In my experience, ssh is one of the most underutilized tools by remote workers. It is my sincere hope that this brief introduction will whet your appetite.
Early sections will review ssh basics; later sections will demonstrate advanced topics like proxy commands and port forwarding.
But first, from the ssh manpage:
SSH (Secure SHell) is a program for logging into a remote machine and for executing commands on a remote machine. It is intended to replace rlogin and rsh, and provide secure encrypted communications between two untrusted hosts over an insecure network. X11 connections and arbitrary TCP ports can also be forwarded over the secure channel.
Table of Contents
- Remote Login
- Server Keys
- Remote Command Execution
- A Note About ssh-copy-id
- Public Key Authentication
- Proxy Commands
- Port Forwarding
- SOCKS server: A Web Browser Proxy
- Subverting Firewalls
- Other Recipes
Remote Login
The basic syntax for logging into a remote host is:
ssh hostname
For example, if user guesta is logged in to host A and wants to login to host B:
guesta@A:~$ ssh b
guesta@bs password: xxxxxx
...
guesta@B:~$
The remote username is taken from the client username. If you want to login with a different username you can use one of the following syntaxes:
ssh -l username hostname
or
ssh username@hostname
For example, if user guesta wants to login to host X as user guestq:
guesta@A:~$ ssh guestq@X
guestq@xs password: xxxxxx
...
Server Keys
The first time you login to a remote server you are asked to verify the server’s key:
guesta@A:~$ ssh somehost
The authenticity of host "somehost (192.168.0.1)" cant be established.
RSA key fingerprint is b1:0c:3b:45:bd:e1:2a:5c:8c:91:a1:a7:4f:63:e9:c6.
Are you sure you want to continue connecting (yes/no)? yes
Warning: Permanently added "somehost,192.168.0.1" (RSA) to the list of known hosts.
Password: xxxxxx
Last login: Wed Oct 22 17:02:05 2008 from 192.168.0.14
This is done to prevent an attacker from impersonating a server, which could allow them to capture passwords or other sensitive data. Once you have accepted the server’s key (it will be stored in ~/.ssh/known_hosts) it will be checked automatically with each future login to the server; should the server’s key change for some reason you will see the following message:
guesta@A:~$ ssh tlab-x
@@@@@@@@@@@@@@@@@@@@@@@@@@@@@@@@@@@@@@@@@@@@@@@@@@@@@@@@@@@
@ WARNING: REMOTE HOST IDENTIFICATION HAS CHANGED! @
@@@@@@@@@@@@@@@@@@@@@@@@@@@@@@@@@@@@@@@@@@@@@@@@@@@@@@@@@@@
IT IS POSSIBLE THAT SOMEONE IS DOING SOMETHING NASTY!

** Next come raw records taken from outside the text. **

/-! ### Bits (R700 to R709) -/

theorem reverseBits_rule (x : BitVec n) {k : Nat} (hk : k ≤ n) : Rule.reversed x k (reverseBits x k) := by
  intro i hi
  rw [reverseBits, BitVec.getLsbD_ushiftRight, BitVec.getLsbD_reverse, BitVec.getMsbD]
  by_cases hik : i < k
  · rw [decide_eq_true hik, decide_eq_true (by omega), show n - 1 - (n - k + i) = k - 1 - i by omega]
  · rw [decide_eq_false hik, decide_eq_false (by omega), Bool.false_and, Bool.false_and]

/-- Appending a binary digit doubles the number and adds the digit. -/
theorem shiftLeft_one_or_ofBool (a : Nat) (b : Bool) :
    BitVec.ofNat n a <<< 1 ||| (BitVec.ofBool b).setWidth n = BitVec.ofNat n (2 * a + b.toNat) := by
  refine BitVec.eq_of_getLsbD_eq fun i hi => ?_
  have hb : b.toNat < 2 ^ 1 := Bool.toNat_lt b
  rw [BitVec.getLsbD_ofNat, show 2 * a + b.toNat = 2 ^ 1 * a + b.toNat from rfl, Nat.testBit_two_pow_mul_add _ hb]
  cases i with
  | zero => cases b <;> simp [hi]
  | succ i =>
    rw [if_neg (by omega), BitVec.getLsbD_or, BitVec.getLsbD_shiftLeft, BitVec.getLsbD_ofNat]
    simp [hi, show i < n by omega]

theorem extractBits_rule (x m : BitVec n) : extractBits x m = BitVec.ofNat n (Rule.ofBits (Rule.selected x m)) := by
  rw [Rule.ofBits, Rule.selected, List.foldl_map, List.foldl_filter, extractBits]
  refine List.foldl_hom (BitVec.ofNat n) (init := 0) fun a i => ?_
  rw [shiftLeft_one_or_ofBool]
  split <;> rfl

/-- The ones counted from the left are the ones counted from the right. -/
theorem countOnes_rule (y : BitVec n) : countOnes y = BitVec.ofNat 36 ((List.range n).countP fun i => y.toNat.testBit i) := by
  have hrev : (List.range n).reverse = (List.range n).map (n - 1 - ·) := by
    rw [List.range_eq_range', List.reverse_range', Nat.zero_add, ← List.range_eq_range']
  rw [countOnes, ← List.countP_reverse (l := List.range n) (p := fun i => y.toNat.testBit i), hrev, List.countP_map]
  congr 1
  exact List.countP_congr fun i hi => by rw [bitAt_eq_getLsbD y (List.mem_range.1 hi)]; rfl

/-- The first one from the left is the highest power of two in the word. -/
theorem log_two_of_bitAt {y : BitVec n} {i : Nat} (hi : i < n) (hone : bitAt y i = true)
    (hzero : ∀ j < i, bitAt y j = false) : Nat.log 2 y.toNat = n - 1 - i := by
  rw [bitAt_eq_getLsbD y hi] at hone
  refine Nat.log_eq_of_pow_le_of_lt_pow (Nat.ge_two_pow_of_testBit hone) (Nat.lt_pow_two_of_testBit _ fun k hk => ?_)
  rcases Nat.lt_or_ge k n with hkn | hkn
  · have hbit := hzero (n - 1 - k) (by omega)
    rwa [bitAt_eq_getLsbD y (by omega), show n - 1 - (n - 1 - k) = k by omega] at hbit
  · exact BitVec.getLsbD_of_ge y k hkn

theorem firstOneBit_rule (y : BitVec n) :
    firstOneBit y = BitVec.ofInt 36 (if y = 0 then -1 else (n : Int) - 1 - Nat.log 2 y.toNat) := by
  rw [firstOneBit]
  split
  next i hfind =>
    obtain ⟨hone, hi, hzero⟩ := List.find?_range_eq_some.1 hfind
    have hi := List.mem_range.1 hi
    have hne : y ≠ 0 := by
      rintro rfl
      simp [bitAt] at hone
    rw [if_neg hne, log_two_of_bitAt hi hone fun j hj => by simpa using hzero j hj, ← BitVec.ofInt_natCast]
    congr 1
    omega
  next hfind =>
    have hy : y = 0 := BitVec.eq_of_getMsbD_eq fun i hi => by
      simpa [bitAt] using List.find?_range_eq_none.1 hfind i hi
    rw [if_pos hy]
    rfl

end

/-! ### Byte pointers (R680, R694) -/

/-- The words of a byte pointer whose address is moved by `z`, with the byte at `pos`. -/
theorem bytePointer_eq (bp : DW) (z : Int) {pos len : Nat} (hpos : pos < 2 ^ 18) (hlen : len < 2 ^ 18) :
    field bp 0 6 ++ (field bp 6 30 + BitVec.ofInt 30 z) ++ BitVec.ofNat 18 pos ++ BitVec.ofNat 18 len =
      BitVec.ofNat 72 (bp.toNat / 2 ^ 66 * 2 ^ 66 + (((bp.toNat / 2 ^ 36 % 2 ^ 30 : Nat) + z) % 2 ^ 30).toNat * 2 ^ 36 +
        pos * 2 ^ 18 + len) := by
  have hbp := bp.isLt
  have haddr : field bp 6 30 + BitVec.ofInt 30 z = BitVec.ofInt 30 ((bp.toNat / 2 ^ 36 % 2 ^ 30 : Nat) + z) := by
    rw [BitVec.ofInt_add, BitVec.ofInt_natCast, ← toNat_field bp 6 30, BitVec.ofNat_toNat, BitVec.setWidth_eq]
  rw [haddr]
  apply BitVec.eq_of_toNat_eq
  rw [toNat_append_eq, toNat_append_eq, toNat_append_eq, toNat_field, BitVec.toNat_ofInt, BitVec.toNat_ofNat,
    BitVec.toNat_ofNat, BitVec.toNat_ofNat]
  push_cast
  omega

/-- Each of the bytes that lie in a word ends in it. -/
theorem byte_in_word {bits first len : Nat} (hlen : 0 < len) (h : first + len ≤ bits) (j : Int) :
    first + (j % ((bits - first) / len : Nat)).toNat * len + len ≤ bits := by
  have hper : 0 < (bits - first) / len := Nat.div_pos (by omega) hlen
  have hj : (j % ((bits - first) / len : Nat)).toNat < (bits - first) / len := by
    have := Int.emod_nonneg j (b := ((bits - first) / len : Nat)) (by omega)
    have := Int.emod_lt_of_pos j (b := ((bits - first) / len : Nat)) (by omega)
    omega
  have hend := (Nat.mul_le_mul_right len hj).trans (Nat.div_mul_le_self (bits - first) len)
  rw [Nat.succ_mul] at hend
  omega

theorem adjustPointer_rule {p : Prec} {bp : DW} {cnt : SW}
    (h : Rule.pos (field bp 36 36) + Rule.len (field bp 36 36) ≤ p.bits) :
    adjustPointer p bp cnt = .ok (if Rule.len (field bp 36 36) = 0 ∨ cnt = 0 then bp
      else Rule.adjust p bp (Rule.pos (field bp 36 36)) (Rule.len (field bp 36 36)) cnt.toInt) := by
  have hsel := (selector_rule (field bp 36 36) p).trans (if_neg (Nat.not_lt.2 h))
  simp only [adjustPointer, hsel, M.ok_bind, Int.fdiv_eq_ediv_of_nonneg _ (Int.natCast_nonneg _),
    Int.fmod_eq_emod_of_nonneg _ (Int.natCast_nonneg _)]
  generalize Rule.pos (field bp 36 36) = pos at h ⊢
  generalize Rule.len (field bp 36 36) = len at h ⊢
  split
  next => rfl
  next hne =>
    have hbits : p.bits < 2 ^ 18 := by cases p <;> decide
    have hfirst : pos % len + len ≤ p.bits := (Nat.add_le_add_right (Nat.mod_le pos len) len).trans h
    have hin := byte_in_word (by omega) hfirst (((pos - pos % len) / len : Nat) + cnt.toInt)
    rw [bytePointer_eq _ _ (by omega) (by omega)]
    rfl

/-! ### The obligations -/

/-- Settles O50: each instruction runs the operation of its direction and precision. -/
theorem explicitStacks : Obligations.ExplicitStacks := by
  refine ⟨?adjspUp, ?adjspDn, ?pushUp, ?pushDn, ?popUp, ?popDn⟩
  case adjspUp | adjspDn => exact adjustsStack_of fun _ _ _ => rfl
  case pushUp | pushDn => and_intros <;> exact pushesItem_of fun _ _ _ => rfl
  case popUp | popDn => and_intros <;> exact popsItem_of fun _ _ _ => rfl

/-- Settles O51: a byte is the field in its place, loaded or replaced, and a pointer moves by whole bytes of its words. -/
theorem bytes : Obligations.Bytes := by
  refine ⟨⟨?lbytS, ?lbytD⟩, ⟨?lsbytS, ?lsbytD⟩, ⟨?libytS, ?libytD⟩, ⟨?lisbytS, ?lisbytD⟩, ⟨?dbytS, ?dbytD⟩,
    ⟨?dibytS, ?dibytD⟩, ⟨?adjbpS, ?adjbpD⟩⟩
  case lbytS | lbytD => exact loadsByte_of (fun _ _ _ => rfl) fun w pos len _ => loadByte_rule w pos len
  case lsbytS | lsbytD => exact loadsByte_of (fun _ _ _ => rfl) fun w _ _ h => loadSignedByte_rule w h
  case libytS | libytD => exact loadsImmediateByte_of (fun _ _ _ _ => rfl) fun w pos len _ => loadByte_rule w pos len
  case lisbytS | lisbytD => exact loadsImmediateByte_of (fun _ _ _ _ => rfl) fun w _ _ h => loadSignedByte_rule w h
  case dbytS | dbytD => exact depositsByte_of (fun _ _ _ => rfl) fun w _ _ v h => depositByte_rule w v h
  case dibytS | dibytD => exact depositsImmediateByte_of (fun _ _ _ _ => rfl) fun w _ _ v h => depositByte_rule w v h
  case adjbpS | adjbpD => exact adjustsPointer_of (fun _ _ _ _ => rfl) fun _ _ h => adjustPointer_rule h

/-- Settles O52: each result is the word or the number of the rules, at every width. -/
theorem bitOperations : Obligations.BitOperations := by
  refine ⟨?bitrv, ?bitrvv, ?bitex, ?bitexv, ?bitcnt, ?bitfst⟩
  case bitrv | bitrvv => and_intros <;> exact reversesBits_of (fun _ _ _ _ => rfl) fun x _ h => reverseBits_rule x h
  case bitex =>
    and_intros <;> exact top3Gives_of (fun _ _ _ _ => rfl) fun _ x m _ => agrees_plain (extractBits_rule x m)
  case bitexv =>
    and_intros <;> exact top3Gives_of (fun _ _ _ _ => rfl) fun _ m x _ => agrees_plain (extractBits_rule x m)
  case bitcnt => and_intros <;> exact xop2Gives_of (fun _ _ _ => rfl) fun _ y _ => agrees_plain (countOnes_rule y)
  case bitfst => and_intros <;> exact xop2Gives_of (fun _ _ _ => rfl) fun _ y _ => agrees_plain (firstOneBit_rule y)

end Sys2Proof.Machine

namespace Sys2Proof.Machine

/-! Privileged instructions (R940), blocks and status words (47_block_status.md). `Laws/Families.lean` says what the shapes of
these instructions do; what is left is that the numbers and tests of the machine are those of the rules, and the loads that
can draw a free value. -/

/-! ### Privilege (R769, R940) -/

/-- An instruction whose body begins with the check of its privilege, in user mode. -/
theorem trapsHard_of_privileged {s : State} {i : Instr} {b : Body} {k : Unit → M State} (hm : Ps.crntMode s.ps = false)
    (he : exec i s = runInstr i.form b s)
    (hb : b (s.envOf i.form) s.stage4 = (s.stage4.privileged (s.envOf i.form) >>= k)) :
    TrapsHard s i .execOnly i.firstWord := by
  have hpriv : s.stage4.privileged (s.envOf i.form) = .error (.hard .execOnly i.firstWord) :=
    if_neg (by rw [State.stage4_ps, hm]; exact Bool.false_ne_true)
  exact trapsHard_of he (by rw [hb, hpriv, M.error_bind])

/-- Settles O13: the check of the privilege comes before that of any descriptor. -/
theorem privilegedInstructionsTrap : Obligations.PrivilegedInstructionsTrap := by
  intro o1 o2 j s hm
  simp only [List.forall_mem_cons]
  and_intros
  iterate 28 exact trapsHard_of_privileged hm rfl rfl
  exact List.forall_mem_nil _

/-! ### Blocks (R721 to R738) -/

/-- Alignment is asked for up to a single-word (R123): a double-word may lie at any multiple of four. -/
theorem aligned_eq_decide (p : Prec) (va : VAddr) : aligned p va = decide (va.toNat % min p.qws 4 = 0) := by
  rw [Bool.eq_iff_iff, aligned_iff, decide_eq_true_iff]
  cases p <;> simp [Prec.qws, Nat.mod_one]

/-- Settles O53: each instruction runs its shape with its count register, its precision and the access checks of its pages. -/
theorem blocks : Obligations.Blocks := by
  refine ⟨⟨?strcmpRta, ?strcmpRtb⟩, ⟨?blkmovRta, ?blkmovRtb⟩, ⟨?blkidRta, ?blkidRtb⟩, ⟨?blkdiRta, ?blkdiRtb⟩,
    ?blkiniRta, ?blkiniRtb⟩
  case strcmpRta | strcmpRtb => exact comparesBlocks_of fun _ _ _ => rfl
  case blkmovRta | blkmovRtb | blkidRta | blkidRtb | blkdiRta | blkdiRtb => exact movesBlock_of fun _ _ _ => rfl
  case blkiniRta | blkiniRtb => and_intros <;> exact fillsBlock_of (fun _ _ _ => rfl) (aligned_eq_decide _)

/-! ### Numbers in a word (R763, R766, R778, R780) -/

/-- A signed word lies in `0 .. m` exactly when its unsigned number is below `m + 1`. -/
theorem toInt_mem_range_iff {v : SW} {m : Int} {k : Nat} (hm : m + 1 = k) (hk : k ≤ 2 ^ 35) :
    (0 ≤ v.toInt ∧ v.toInt ≤ m) ↔ v.toNat < k := by
  have := v.isLt
  rw [BitVec.toInt_eq_toNat_cond]
  split <;> omega

/-- A register number taken from a word that holds one is that of the word. -/
theorem setWidth_five_eq_iff {v : SW} (hv : v.toNat < 32) {k : Nat} (hk : k < 32) :
    v.setWidth 5 = BitVec.ofNat 5 k ↔ v = BitVec.ofNat 36 k := by
  rw [← BitVec.toNat_inj, ← BitVec.toNat_inj, BitVec.toNat_setWidth, BitVec.toNat_ofNat, BitVec.toNat_ofNat]
  omega

section
variable {v : SW} (s : State)

theorem writeSpId_of_lt (hv : v.toNat < 32) : writeSpId v s = if v = 3 ∨ v = 31 then .error (.fatal .other)
    else .ok (s.setUs (setField s.us 0 (BitVec.ofNat 5 v.toNat))) := by
  rw [writeSpId, if_pos ((toInt_mem_range_iff (m := 31) rfl (by decide)).2 hv), BitVec.ofNat_toNat]
  exact if_congr (or_congr (setWidth_five_eq_iff hv (by decide)) (setWidth_five_eq_iff hv (by decide))) rfl rfl

theorem writeSpId_of_ge (hv : ¬ v.toNat < 32) : writeSpId v s =
    if Config.freeValue 5 s.freeCount = 3 ∨ Config.freeValue 5 s.freeCount = 31 then .error (.drawnFatal .other)
    else .ok (s.drawn.setUs (setField s.us 0 (Config.freeValue 5 s.freeCount))) :=
  if_neg (mt (toInt_mem_range_iff (m := 31) rfl (by decide)).1 hv)

theorem writeRndMode_of_lt (hv : v.toNat < 32) :
    writeRndMode v s = .ok (s.setUs (setField s.us 19 (BitVec.ofNat 5 v.toNat))) := by
  rw [writeRndMode, if_pos ((toInt_mem_range_iff (m := 31) rfl (by decide)).2 hv), BitVec.ofNat_toNat]
  rfl

theorem writeRndMode_of_ge (hv : ¬ v.toNat < 32) :
    writeRndMode v s = .ok (s.drawn.setUs (setField s.us 19 (Config.freeValue 5 s.freeCount))) :=
  if_neg (mt (toInt_mem_range_iff (m := 31) rfl (by decide)).1 hv)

Someone could be eavesdropping on you right now (man-in-the-middle
attack)!
It is also possible that a host key has just been changed.
The fingerprint for the RSA key sent by the remote host is
b1:0c:3b:45:bd:e1:2a:5c:8c:91:a1:a7:4f:63:e9:c6.
Please contact your system administrator.
Add correct host key in /home/guesta/.ssh/known_hosts to get rid of this message.
Offending key in /home/guesta/.ssh/known_hosts:578
remove with: ssh-keygen -f "/home/guesta/.ssh/known_hosts" -R tlab-x
RSA host key for tlab-x has changed and you have requested strict checking.
Host key verification failed.
Note the output at line 14. If you are sure the key change is valid you can remove the line from ~/.ssh/known_hosts (in the above example, line 578), either manually or as suggested in the output, with ssh-keygen:
ssh-keygen -f "/home/guesta/.ssh/known_hosts" -R tlab-x
After removing the offending key, login again, accepting the new key.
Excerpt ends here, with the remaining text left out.